-- ==== Sys2Proof/Machine/Flags.lean ====
section
/-! DEFINITION. The status flags of the block: the W1C event words, the event classes and the event lines
(R11, R75, R477 to R479). -/

namespace Sys2Proof.Machine

/-- The W1C bits of the event word at a management address; zero for an address that holds none. -/
def evtMask (a : Nat) : Nat :=
  if a = rGLOBAL_EVT then 0x1
  else if a = rSTITCH_EVT then 0x1F
  else if (List.range 8).any (fun c => a == rPR_EVT c) then 0x7
  else if a = rSEL_EVT then 0x7
  else if (List.range 36).any (fun p => a == rLK_EVT p) then 0xF
  else if a = rXCH_EVT then 0x1F
  else if a = rFD_EVT then 0xF
  else if a = rJRN_EVT then 0x7
  else if a = rFLT_EVT then 0xFF
  else if a = rPWR_EVT then 0x7
  else if a = rST_EVT then 0x7
  else 0

/-- Some bit of `m` is set in the event word at `a`; a switched-off domain holds no set bit (R469). -/
def State.evt (s : State) (a m : Nat) : Bool := s.powered a && decide ((s.reg a).toNat &&& m ≠ 0)

/-- Whether an event class is pending (R477). -/
def State.evtClass (s : State) (k : Nat) : Bool :=
  match k with
  | 0 => s.evt rFLT_EVT 0x4F || s.evt rFD_EVT 0xC || s.evt rJRN_EVT 0x2
  | 1 => s.evt rGLOBAL_EVT 0x1
  | 2 => s.evt rPWR_EVT 0x7
  | 3 => (List.range 36).any (fun p => s.evt (rLK_EVT p) 0xF) || s.evt rXCH_EVT 0x1F || s.evt rFLT_EVT 0x30
  | 4 => s.evt rSTITCH_EVT 0x1F
  | 5 => (List.range 8).any (fun c => s.evt (rPR_EVT c) 0x7)
  | 6 => s.evt rSEL_EVT 0x7
  | 7 => s.evt rFD_EVT 0x3
  | 8 => s.evt rJRN_EVT 0x5
  | 9 => s.evt rFLT_EVT 0x80
  | 10 => s.evt rST_EVT 0x7
  | 11 => s.powered 0x30000 && s.groups.any (·.tailErr)
  | _ => false

/-- EVT_PEND: the pending classes (R479). -/
def State.evtPend (s : State) : Nat := bitsOf ((List.range 12).map s.evtClass)

/-- EVT_LINES: the lines driven low (R478). -/
def State.evtLines (s : State) : Nat :=
  bitsOf ((List.range 4).map (fun n => decide ((s.reg (rEVT_MAP n)).toNat &&& s.evtPend ≠ 0)))

end Sys2Proof.Machine
end

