-- ==== Sys2Proof/Machine/Wire.lean ====
section
/-! DEFINITION. The wire: flits, channels, messages and the paths they take (R291 to R300, R309 to R311, R316 to R318,
R322). -/

namespace Sys2Proof.Machine

/-! ### Paths -/

/-- A message that travels from manager to manager between pods: the types of R320, and DEAD (R318, R338). -/
def mgrTyp (typ : Nat) : Bool := (decide (0x10 ≤ typ) && decide (typ < 0x20)) || typ == 0x0D

/-- First hop toward member `d` of a message of a type: channel, and whether the message travels RELAYED. `back` names
the way in reverse of a substitute gateway, over its own rail (R309, R316 to R318, R340). DEDUCED, log entry 51. -/
def State.route (s : State) (d typ : Nat) (back : Bool) : Nat × Bool :=
  if d / 32 = s.pod then
    match (s.port (s.portTo (d % 32))).relayed with
    | some r => (s.portTo r, true)
    | none => (s.portTo (d % 32), false)
  else if d % 32 = s.block then (64 + d / 32, false)
  else if back then (64 + d / 32, true)
  else if mgrTyp typ && s.podMgr && decide (d = s.mgrOf (d / 32)) then (96 + d / 32, false)
  else (s.portTo (d % 32), true)

/-! ### Flits (R291) -/

/-- The 64-bit header of a flit. -/
def flitHeader (f : Flit) : Nat :=
  f.kind + (if f.resend then 8 else 0) + 16 * f.owner + 2 ^ 8 * f.seq + 2 ^ 24 * f.ack + 2 ^ 40 * f.credit
    + (if f.mark then 2 ^ 52 else 0) + 2 ^ 54 * f.ofs

/-- The 512 bytes of a flit: header, payload padded to 496 bytes, CRC-64. -/
def flitBytes (f : Flit) : Bytes :=
  let b := toLE 8 (flitHeader f) ++ f.payload.take 496 ++ zeros (496 - f.payload.length)
  b ++ toLE 8 (crc64 b).toNat

/-- A received flit, `none` where it is a failed flit: CRC, reserved KIND, bit 53. -/
def parseFlit (b : Bytes) : Option Flit :=
  let h := fld b 0 8
  if b.length = 512 ∧ leNat (slice b 504 8) = (crc64 (b.take 504)).toNat ∧ h % 8 ≤ 2 ∧ bit h 53 = false then
    some { kind := h % 8, resend := bit h 3, owner := bits h 4 4, seq := bits h 8 16, ack := bits h 24 16
           credit := bits h 40 12, mark := bit h 52, ofs := bits h 54 10, payload := slice b 8 496 }
  else none

/-- The MAC address 02:C3:dd:pp:bb:qq (R60). -/
def State.mac (s : State) (member port : Nat) : Bytes :=
  toLE 1 0x02 ++ toLE 1 0xC3 ++ toLE 1 (s.hdrF 0x18 1) ++ toLE 1 (member / 32) ++ toLE 1 (member % 32) ++ toLE 1 port

/-- An uplink frame of eight flits (R60). -/
def State.frame (s : State) (c : Chan) (flits : List Bytes) : Bytes :=
  let tag := if bit (s.hdrF 0x15 1) 4 then (toLE 2 0x8100).reverse ++ (toLE 2 (s.hdrF 0x38 2)).reverse else []
  let b := s.mac c.peer c.peerPort ++ s.mac s.member c.port ++ tag ++ (toLE 2 (s.hdrF 0x36 2)).reverse ++ flits.flatten
  b ++ toLE 4 (fcs32 b).toNat

/-- A flit of a channel with its current SEQ announcement, ACK and CREDIT (R291, R293). -/
def chanFlit (c : Chan) (kind owner : Nat) (payload : Bytes) : Flit where
  kind := kind
  resend := false
  owner := owner
  seq := ((c.waiting.head?.map (·.x)).getD c.nextX) % 65536
  ack := c.rxX % 65536
  credit := c.freed % 4096
  mark := false
  ofs := 0
  payload := payload

/-- An IDLE flit of a channel. -/
def idleFlit (c : Chan) : Flit := chanFlit c 0 15 []

/-- Eight to a frame, missing flits padded with IDLE flits (R292); `n` bounds the frames. -/
def State.framesOf (s : State) (c : Chan) : Nat → List Flit → List Bytes
  | 0, _ => []
  | n + 1, fs =>
    if fs.isEmpty then [] else
      let g := fs.take 8
      s.frame c ((g ++ List.replicate (8 - g.length) (idleFlit c)).map flitBytes) :: s.framesOf c n (fs.drop 8)

/-- The largest STITCH_OFS of a port: one flit time, 5.12 ns in mode 1 and 2.56 ns else (R312). -/
def markMax (mode : Nat) : Nat := if mode = 1 then 640 else 320

/-- The first flit after a stitch boundary that is not a re-send carries the mark (R312). Its offset within a flit time is
a free value: the model has no time within a stitch (log entry 13). DESIGN CHOICE, log entry 48. -/
def State.stamp (s : State) (c : Chan) (fs : List Flit) : List Flit × State :=
  match fs with
  | f :: r =>
    if c.markDue && !f.resend then
      let (k, s) := s.draw
      let ofs := ((Config.freeByte k 0).toNat + 256 * (Config.freeByte k 1).toNat) % (markMax (s.port c.port).mode + 1)
      ({ f with mark := true, ofs := ofs } :: r, s.onChan c.id (fun x => { x with markDue := false }))
    else (fs, s)
  | [] => ([], s)

/-- Emit flits that carry their marks on a channel: singly on an intra-pod port, eight to a frame on an uplink; every flit
driven is charged, padding included (R434). What the block drives is kept in a list: DESIGN CHOICE, log entry 17. -/
def State.emit (s : State) (c : Chan) (fs : List Flit) : State :=
  let outs := if c.id < 31 then fs.map flitBytes else s.framesOf c (fs.length + 1) fs
  let s := s.charge 8 (if c.id < 31 then fs.length else 8 * outs.length)
  let s := { s with link := { s.link with frames := s.link.frames ++ outs.map (fun b => (c.port, b)) } }
  s.onChan c.id (fun x => { x with lastAck := c.rxX % 65536, lastCred := c.freed % 4096 })

/-- Drive flits on a channel; the first that is not a re-send takes a mark that is due. -/
def State.drive (s : State) (c : Chan) (fs : List Flit) : State :=
  let r := s.stamp c fs
  r.2.emit c r.1

/-- Send a CONTROL flit on channel `id` while its lanes carry flits (R301, R307). -/
def State.control (s : State) (id : Nat) (payload : Bytes) : State :=
  match s.chan id with
  | some c => if s.hears c.port then s.drive c [chanFlit c 2 8 payload] else s
  | none => s

/-! ### Transmission (R296, R299) -/

/-- New DATA flits leave on the channel: port ACTIVE and in service, HELLO agreed, no lowest state (R305, R438). -/
def State.chanOpen (s : State) (c : Chan) : Bool :=
  s.active c.port && !(s.port c.port).pendSvc && c.active && !s.lowest

/-- A flit of an owner waits to leave on a port. -/
def State.owing (s : State) (port owner : Nat) : Bool :=
  s.link.chans.any (fun c => c.port == port && c.waiting.any (fun t => t.flit.owner == owner && t.wait.isNone))

/-- A flit's bytes are here and its owner has a slot on the port in this stitch; a RELAYED flit also takes the slots of the
partition it belongs to that this one leaves idle (R34, R114, R309). -/
def State.flitOpen (s : State) (port : Nat) (t : TxFlit) : Bool :=
  t.wait.isNone && (s.slotOpen t.flit.owner (12 + port)
    || (t.flit.owner == sysOwner && s.slotOpen t.orig (12 + port) && !s.owing port t.orig))

/-- Split waiting flits into the first `n` that may leave, and those that stay; no flit passes another of its owner. -/
def pickFlits (may : TxFlit → Bool) : Nat → List Nat → List TxFlit → List TxFlit × List TxFlit
  | _, _, [] => ([], [])
  | 0, _, ts => ([], ts)
  | n + 1, stop, t :: r =>
    if may t && !stop.contains t.flit.owner then
      let q := pickFlits may n stop r
      (t :: q.1, q.2)
    else
      let q := pickFlits may (n + 1) (t.flit.owner :: stop) r
      (q.1, t :: q.2)

/-- The place of flit number `x` among flits in order; its own number where it is not one of them. -/
def numberIn (base : Nat) (order : List TxFlit) (x : Nat) : Nat :=
  match order.findIdx? (fun t => t.x == x) with
  | some i => base + i
  | none => x

/-- Send what slots, credits and replay places allow, a place under test not among them (R114, R296, R299, R456). SEQ follows the order of sending; the replay buffer
keeps each flit as it was sent, but for a mark (R297). -/
def State.pump (s : State) (id : Nat) : State :=
  match s.chan id with
  | none => s
  | some c =>
    let base := ((c.waiting.head?.map (·.x)).getD c.nextX)
    let places := (List.range (min c.credits (c.share - c.unacked.length))).takeWhile (fun i =>
      !s.replayUnderTest c.port (base + i))
    let (go, stay) := pickFlits (s.flitOpen c.port) places.length [] c.waiting
    if !s.chanOpen c || go.isEmpty then s
    else
      let num := numberIn base (go ++ stay)
      let go := go.map (fun t => { t with
        x := num t.x, sends := 1
        flit := { t.flit with seq := num t.x % 65536, ack := c.rxX % 65536, credit := c.freed % 4096 } })
      let r := s.stamp c (go.map TxFlit.flit)
      let kept := (go.zip r.1).map (fun e => { e.1 with flit := { e.2 with mark := false } })
      let s := r.2.onChan id (fun x => { x with
        waiting := stay.map (fun t => { t with x := num t.x }), unacked := x.unacked ++ kept
        credits := x.credits - go.length })
      let s := { s with link := { s.link with
        sent := s.link.sent.map (fun (m : TxMsg) => if m.chan = id then { m with lastX := num m.lastX } else m) } }
      s.emit ((s.chan id).getD c) r.1
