/-- The save area of a group has been read back: the cores hold what was saved, and the command goes on at its saved
instruction (R144). -/
def State.restored (s : State) (g : Nat) : State :=
  let p := s.gPart g
  match (s.group g).cur, s.tr p (s.gcfg g 16 8) (saveExtent (s.pCores p)) 6 with
  | some c, some a =>
    if c.saved ≠ 3 then s
    else
      let b := s.rd a (saveExtent (s.pCores p))
      let own := s.ownCores p
      let s := { s with cores := (List.range 8).map (fun c =>
        if own.contains c then coreFrom b (own.takeWhile (· ≠ c)).length c else s.core c) }
      s.onGroup g (fun x => { x with cur := x.cur.map (fun c => { c with index := fld b 16 4, saved := 0 }) })
  | _, _ => s

/-- A run of the group's batch command is on an array, or must still be made before its save: a retry, or a run of an
array that retired (R143, R209). -/
def State.runsLeft (s : State) (g : Nat) : Bool :=
  s.runsOn g || (((s.group g).cur.bind (·.job)).any (fun j => j.pass.plan.any (fun r => r.retry || r.moved)))

/-- Instructions of the group's command remain: rows to normalise, or runs to plan, issue or add; of a command that scores no rows,
its end (R145). -/
def State.instrLeft (s : State) (g : Nat) : Bool :=
  match (s.group g).cur.bind (·.job) with
  | none => true
  | some j => (List.range (ceilDiv j.pass.toks.length 8)).any (fun b => !j.pass.blocks.contains b)
      || (j.scores && (!j.pass.plan.isEmpty || decide (j.pass.planBlk < ceilDiv j.pass.toks.length 8)))

/-- PREEMPT_REGISTER: an INSTRUCTION-mode command stops at an instruction boundary, its runs drained, and its save area is
written; a command whose last instruction has issued is not saved (R143, R145, R209).
DESIGN CHOICE, log entry 86. -/
def execPreemptRegister (group : Nat) (s : State) : Host.Outcome State Fault Refusal :=
  match (s.group group).cur with
  | none => .next s
  | some c =>
    let p := s.gPart group
    match s.tr p (s.gcfg group 16 8) (saveExtent (s.pCores p)) 6 with
    | none => .next s
    | some a =>
      if !s.gBatch group || !s.gInstr group || c.phase ≠ 1 || c.saved ≠ 0 || c.endAs.isSome || !s.preempted group || s.runsLeft group
          || !s.instrLeft group then .next s
      else
        let s := s.stopCores group p
        let b := s.saveArea group ((s.group group).cur.getD c)
        .next ((s.wr a b (.saveArea group)).bump rPREEMPT_CNT 1)

/-- PREEMPT_SAVE_DONE: the save's last write response has arrived (R143). After a shutdown request the command saved completes
ABORTED (R443). -/
def execPreemptSaveDone (group : Nat) (s : State) : Host.Outcome State Fault Refusal :=
  match (s.group group).cur with
  | some c =>
    if c.saved = 1 ∧ !s.writing (.saveArea group) then
      if s.self.request then .next (s.completeCmd group 2 0) else
      .next ((s.onPart (s.gPart group) (fun x => { x with lentAt := some s.stitch.count })).onGroup group (fun x => { x with
        cur := some { c with saved := 2 } }))
    else .next s
  | none => .next s

/-- Batch group b of the partition stands before group g at equal priority: a lower number with a command to start or a
saved one (R141). -/
def State.standsBefore (s : State) (b g : Nat) : Bool :=
  s.gValid b && s.gBatch b && s.gPart b == s.gPart g && s.gPrio b == s.gPrio g && decide (b < g)
    && s.runnable b

/-- Group g is the highest runnable batch group of its partition and the cores are lent to it (R141, R144). -/
def State.highest (s : State) (g : Nat) : Bool :=
  !s.preempted g && !s.batchHasCores (s.gPart g) && !s.lentNow (s.gPart g) && (List.range 64).all (fun b => !s.standsBefore b g)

+--

Exercise description :: The expected result is every line from the material above that includes "travels".

Expected answer ::
/-- A message that travels from manager to manager between pods: the types of R320, and DEAD (R318, R338). -/
/-- First hop toward member `d` of a message of a type: channel, and whether the message travels RELAYED. `back` names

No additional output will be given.